- [Required work]: Find the line with "of the base" in the records below. Copy it and every line after it, up to and including the line with "brings (.moveTimerExpiry p)".

- [Records for this exercise]:
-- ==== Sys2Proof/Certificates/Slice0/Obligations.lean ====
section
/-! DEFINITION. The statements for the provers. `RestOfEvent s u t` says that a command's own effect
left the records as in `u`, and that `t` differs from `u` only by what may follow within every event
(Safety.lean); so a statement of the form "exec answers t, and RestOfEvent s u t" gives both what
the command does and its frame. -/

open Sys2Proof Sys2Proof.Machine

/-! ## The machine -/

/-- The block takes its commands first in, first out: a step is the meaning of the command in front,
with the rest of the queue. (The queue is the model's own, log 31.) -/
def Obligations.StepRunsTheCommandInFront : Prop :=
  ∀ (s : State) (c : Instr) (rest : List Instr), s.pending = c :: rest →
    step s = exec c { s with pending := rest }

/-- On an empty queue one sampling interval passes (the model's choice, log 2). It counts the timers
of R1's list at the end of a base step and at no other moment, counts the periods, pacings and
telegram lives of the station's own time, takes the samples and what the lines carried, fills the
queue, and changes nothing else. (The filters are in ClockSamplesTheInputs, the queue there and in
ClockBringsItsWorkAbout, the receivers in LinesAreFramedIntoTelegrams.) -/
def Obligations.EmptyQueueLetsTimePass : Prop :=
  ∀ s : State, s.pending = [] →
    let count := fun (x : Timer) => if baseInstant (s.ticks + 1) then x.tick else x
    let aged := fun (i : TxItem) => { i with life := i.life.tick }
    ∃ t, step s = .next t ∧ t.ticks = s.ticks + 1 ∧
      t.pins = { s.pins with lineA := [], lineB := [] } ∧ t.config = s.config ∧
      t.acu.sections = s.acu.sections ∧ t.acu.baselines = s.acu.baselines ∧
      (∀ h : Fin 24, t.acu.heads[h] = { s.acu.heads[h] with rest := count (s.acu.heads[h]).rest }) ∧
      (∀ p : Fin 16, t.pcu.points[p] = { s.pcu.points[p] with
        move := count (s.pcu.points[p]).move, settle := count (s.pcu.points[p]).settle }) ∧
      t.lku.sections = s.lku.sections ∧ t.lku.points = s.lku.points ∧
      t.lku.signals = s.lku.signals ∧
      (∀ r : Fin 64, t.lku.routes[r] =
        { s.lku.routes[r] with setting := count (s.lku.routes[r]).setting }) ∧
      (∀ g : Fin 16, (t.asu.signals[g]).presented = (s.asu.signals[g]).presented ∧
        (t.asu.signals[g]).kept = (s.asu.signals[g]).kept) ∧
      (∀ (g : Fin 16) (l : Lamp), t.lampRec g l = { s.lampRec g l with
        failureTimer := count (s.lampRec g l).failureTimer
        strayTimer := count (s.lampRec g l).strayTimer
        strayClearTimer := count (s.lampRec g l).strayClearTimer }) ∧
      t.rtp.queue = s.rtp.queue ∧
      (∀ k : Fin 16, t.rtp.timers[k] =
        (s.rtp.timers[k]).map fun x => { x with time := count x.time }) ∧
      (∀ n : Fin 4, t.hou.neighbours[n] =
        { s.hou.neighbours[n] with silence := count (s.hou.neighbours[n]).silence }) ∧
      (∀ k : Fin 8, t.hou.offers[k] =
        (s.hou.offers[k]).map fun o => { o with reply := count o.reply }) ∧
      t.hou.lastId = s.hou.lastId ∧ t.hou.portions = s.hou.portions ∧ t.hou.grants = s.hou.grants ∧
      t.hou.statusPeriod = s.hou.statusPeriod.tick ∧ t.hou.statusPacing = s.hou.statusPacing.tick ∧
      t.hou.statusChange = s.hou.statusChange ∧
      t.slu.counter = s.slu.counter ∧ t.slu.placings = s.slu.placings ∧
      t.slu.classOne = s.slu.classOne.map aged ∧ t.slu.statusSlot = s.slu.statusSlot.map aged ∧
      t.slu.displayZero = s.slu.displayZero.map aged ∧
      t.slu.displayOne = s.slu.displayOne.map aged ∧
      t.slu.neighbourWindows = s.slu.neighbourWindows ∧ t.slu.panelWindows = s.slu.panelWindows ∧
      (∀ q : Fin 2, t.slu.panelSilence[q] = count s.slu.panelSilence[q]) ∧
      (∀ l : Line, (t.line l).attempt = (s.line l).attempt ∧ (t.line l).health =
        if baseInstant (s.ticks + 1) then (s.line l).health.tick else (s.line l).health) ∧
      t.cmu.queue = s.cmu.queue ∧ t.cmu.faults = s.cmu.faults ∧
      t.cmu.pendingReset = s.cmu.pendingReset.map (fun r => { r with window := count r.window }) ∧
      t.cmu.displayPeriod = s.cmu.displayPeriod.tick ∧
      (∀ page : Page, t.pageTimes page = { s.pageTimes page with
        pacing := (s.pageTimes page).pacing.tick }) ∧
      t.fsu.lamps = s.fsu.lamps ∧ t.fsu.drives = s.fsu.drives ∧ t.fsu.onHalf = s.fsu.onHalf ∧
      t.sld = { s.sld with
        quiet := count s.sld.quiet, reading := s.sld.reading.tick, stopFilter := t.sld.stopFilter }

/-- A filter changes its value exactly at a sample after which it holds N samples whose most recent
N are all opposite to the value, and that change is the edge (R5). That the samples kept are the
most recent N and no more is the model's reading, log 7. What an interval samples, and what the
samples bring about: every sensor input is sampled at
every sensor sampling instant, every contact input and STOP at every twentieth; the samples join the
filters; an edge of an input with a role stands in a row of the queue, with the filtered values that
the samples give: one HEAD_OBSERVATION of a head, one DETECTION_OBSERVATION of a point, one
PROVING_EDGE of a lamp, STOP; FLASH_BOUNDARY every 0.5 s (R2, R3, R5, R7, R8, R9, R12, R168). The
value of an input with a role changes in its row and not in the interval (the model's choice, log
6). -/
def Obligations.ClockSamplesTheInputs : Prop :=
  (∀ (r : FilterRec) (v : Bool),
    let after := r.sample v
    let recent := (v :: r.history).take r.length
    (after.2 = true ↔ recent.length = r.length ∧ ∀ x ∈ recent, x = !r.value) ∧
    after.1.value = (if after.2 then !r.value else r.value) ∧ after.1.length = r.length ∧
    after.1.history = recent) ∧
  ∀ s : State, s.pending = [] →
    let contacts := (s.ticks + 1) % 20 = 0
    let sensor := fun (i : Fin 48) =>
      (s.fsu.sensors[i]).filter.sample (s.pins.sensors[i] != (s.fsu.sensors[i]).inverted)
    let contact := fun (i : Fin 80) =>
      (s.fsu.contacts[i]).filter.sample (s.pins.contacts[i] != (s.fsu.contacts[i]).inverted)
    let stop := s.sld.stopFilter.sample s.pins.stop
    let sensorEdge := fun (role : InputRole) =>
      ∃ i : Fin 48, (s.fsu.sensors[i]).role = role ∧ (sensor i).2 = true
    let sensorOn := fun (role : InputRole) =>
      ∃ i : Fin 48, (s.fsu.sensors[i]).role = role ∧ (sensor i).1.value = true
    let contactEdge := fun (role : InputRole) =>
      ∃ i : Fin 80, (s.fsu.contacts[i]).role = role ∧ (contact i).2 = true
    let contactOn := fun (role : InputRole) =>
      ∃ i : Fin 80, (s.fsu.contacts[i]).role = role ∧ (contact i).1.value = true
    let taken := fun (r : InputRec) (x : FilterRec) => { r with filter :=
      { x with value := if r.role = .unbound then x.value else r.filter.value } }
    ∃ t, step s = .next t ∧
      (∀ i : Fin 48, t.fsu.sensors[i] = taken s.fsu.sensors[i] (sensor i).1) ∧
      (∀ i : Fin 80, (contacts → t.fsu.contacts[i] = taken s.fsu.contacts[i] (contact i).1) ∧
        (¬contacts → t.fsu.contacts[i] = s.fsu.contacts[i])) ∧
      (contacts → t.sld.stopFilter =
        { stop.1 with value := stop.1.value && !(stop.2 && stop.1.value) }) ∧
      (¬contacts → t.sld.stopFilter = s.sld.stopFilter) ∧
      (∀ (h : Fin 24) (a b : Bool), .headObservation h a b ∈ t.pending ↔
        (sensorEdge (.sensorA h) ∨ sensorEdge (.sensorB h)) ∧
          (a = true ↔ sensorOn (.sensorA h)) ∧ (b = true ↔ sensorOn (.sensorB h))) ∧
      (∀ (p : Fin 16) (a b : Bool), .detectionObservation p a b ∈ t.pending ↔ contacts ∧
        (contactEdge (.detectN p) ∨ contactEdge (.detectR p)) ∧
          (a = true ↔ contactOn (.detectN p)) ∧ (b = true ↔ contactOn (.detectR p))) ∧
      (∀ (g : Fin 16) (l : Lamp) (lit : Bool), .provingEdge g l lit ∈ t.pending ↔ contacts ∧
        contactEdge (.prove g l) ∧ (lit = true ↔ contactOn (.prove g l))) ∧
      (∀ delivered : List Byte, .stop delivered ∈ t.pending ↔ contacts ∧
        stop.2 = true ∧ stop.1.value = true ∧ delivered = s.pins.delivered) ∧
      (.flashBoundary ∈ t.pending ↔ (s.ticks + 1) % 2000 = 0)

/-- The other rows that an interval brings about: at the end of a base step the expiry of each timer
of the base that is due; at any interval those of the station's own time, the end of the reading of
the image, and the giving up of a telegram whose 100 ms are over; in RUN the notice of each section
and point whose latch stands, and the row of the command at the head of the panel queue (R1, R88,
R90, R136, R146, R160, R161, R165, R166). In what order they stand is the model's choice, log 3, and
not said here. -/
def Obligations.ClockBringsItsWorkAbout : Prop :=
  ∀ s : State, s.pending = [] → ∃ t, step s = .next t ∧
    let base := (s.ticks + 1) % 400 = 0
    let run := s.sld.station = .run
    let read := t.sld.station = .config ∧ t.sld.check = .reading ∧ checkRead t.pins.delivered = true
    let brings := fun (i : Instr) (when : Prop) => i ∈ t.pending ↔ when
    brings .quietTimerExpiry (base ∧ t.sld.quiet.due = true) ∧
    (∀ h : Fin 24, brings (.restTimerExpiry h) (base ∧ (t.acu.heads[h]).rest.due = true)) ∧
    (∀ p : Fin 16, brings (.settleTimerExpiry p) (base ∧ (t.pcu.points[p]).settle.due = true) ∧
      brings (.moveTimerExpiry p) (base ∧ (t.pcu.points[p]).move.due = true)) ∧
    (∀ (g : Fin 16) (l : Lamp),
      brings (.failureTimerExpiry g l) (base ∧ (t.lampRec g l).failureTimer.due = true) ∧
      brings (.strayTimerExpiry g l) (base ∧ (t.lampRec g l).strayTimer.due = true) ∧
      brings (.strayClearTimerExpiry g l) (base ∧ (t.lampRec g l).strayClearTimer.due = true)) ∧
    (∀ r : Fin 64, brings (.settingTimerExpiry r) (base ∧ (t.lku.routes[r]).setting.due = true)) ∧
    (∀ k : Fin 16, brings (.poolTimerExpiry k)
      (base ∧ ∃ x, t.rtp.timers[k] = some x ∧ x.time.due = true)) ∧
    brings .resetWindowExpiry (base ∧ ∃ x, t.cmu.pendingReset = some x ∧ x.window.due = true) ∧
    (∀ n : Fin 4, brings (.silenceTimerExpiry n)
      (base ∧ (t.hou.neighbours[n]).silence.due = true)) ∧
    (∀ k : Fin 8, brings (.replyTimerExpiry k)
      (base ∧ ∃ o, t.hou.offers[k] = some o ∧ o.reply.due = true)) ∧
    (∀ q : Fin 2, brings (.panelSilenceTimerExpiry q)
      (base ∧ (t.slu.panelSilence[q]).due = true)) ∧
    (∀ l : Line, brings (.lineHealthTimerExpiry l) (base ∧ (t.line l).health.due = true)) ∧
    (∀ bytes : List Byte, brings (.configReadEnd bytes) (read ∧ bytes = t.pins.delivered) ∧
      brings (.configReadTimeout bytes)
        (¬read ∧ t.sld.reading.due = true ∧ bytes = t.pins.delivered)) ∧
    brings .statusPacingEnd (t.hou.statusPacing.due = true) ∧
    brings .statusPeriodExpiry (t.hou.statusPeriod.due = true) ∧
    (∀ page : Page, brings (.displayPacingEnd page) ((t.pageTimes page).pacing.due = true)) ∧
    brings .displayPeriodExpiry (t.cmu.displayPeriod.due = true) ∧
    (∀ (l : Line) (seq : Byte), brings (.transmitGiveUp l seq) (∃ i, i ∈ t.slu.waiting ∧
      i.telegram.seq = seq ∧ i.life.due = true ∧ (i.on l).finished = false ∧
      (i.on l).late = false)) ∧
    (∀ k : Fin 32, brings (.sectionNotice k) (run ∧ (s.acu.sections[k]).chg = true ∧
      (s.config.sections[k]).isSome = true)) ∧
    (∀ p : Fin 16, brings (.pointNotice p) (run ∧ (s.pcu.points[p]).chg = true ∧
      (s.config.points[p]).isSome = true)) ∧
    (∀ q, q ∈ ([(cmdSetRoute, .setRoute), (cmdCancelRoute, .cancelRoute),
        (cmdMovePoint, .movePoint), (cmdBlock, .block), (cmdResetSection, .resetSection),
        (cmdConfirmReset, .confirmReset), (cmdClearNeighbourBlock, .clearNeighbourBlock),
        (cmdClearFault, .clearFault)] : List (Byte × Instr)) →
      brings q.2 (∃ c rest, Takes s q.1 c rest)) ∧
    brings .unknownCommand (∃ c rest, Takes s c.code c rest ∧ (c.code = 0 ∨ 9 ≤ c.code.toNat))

- [Reply]:
of the base that is due; at any interval those of the station's own time, the end of the reading of
the image, and the giving up of a telegram whose 100 ms are over; in RUN the notice of each section
and point whose latch stands, and the row of the command at the head of the panel queue (R1, R88,
R90, R136, R146, R160, R161, R165, R166). In what order they stand is the model's choice, log 3, and
not said here. -/
def Obligations.ClockBringsItsWorkAbout : Prop :=
  ∀ s : State, s.pending = [] → ∃ t, step s = .next t ∧
    let base := (s.ticks + 1) % 400 = 0
    let run := s.sld.station = .run
    let read := t.sld.station = .config ∧ t.sld.check = .reading ∧ checkRead t.pins.delivered = true
    let brings := fun (i : Instr) (when : Prop) => i ∈ t.pending ↔ when
    brings .quietTimerExpiry (base ∧ t.sld.quiet.due = true) ∧
    (∀ h : Fin 24, brings (.restTimerExpiry h) (base ∧ (t.acu.heads[h]).rest.due = true)) ∧
    (∀ p : Fin 16, brings (.settleTimerExpiry p) (base ∧ (t.pcu.points[p]).settle.due = true) ∧
      brings (.moveTimerExpiry p) (base ∧ (t.pcu.points[p]).move.due = true)) ∧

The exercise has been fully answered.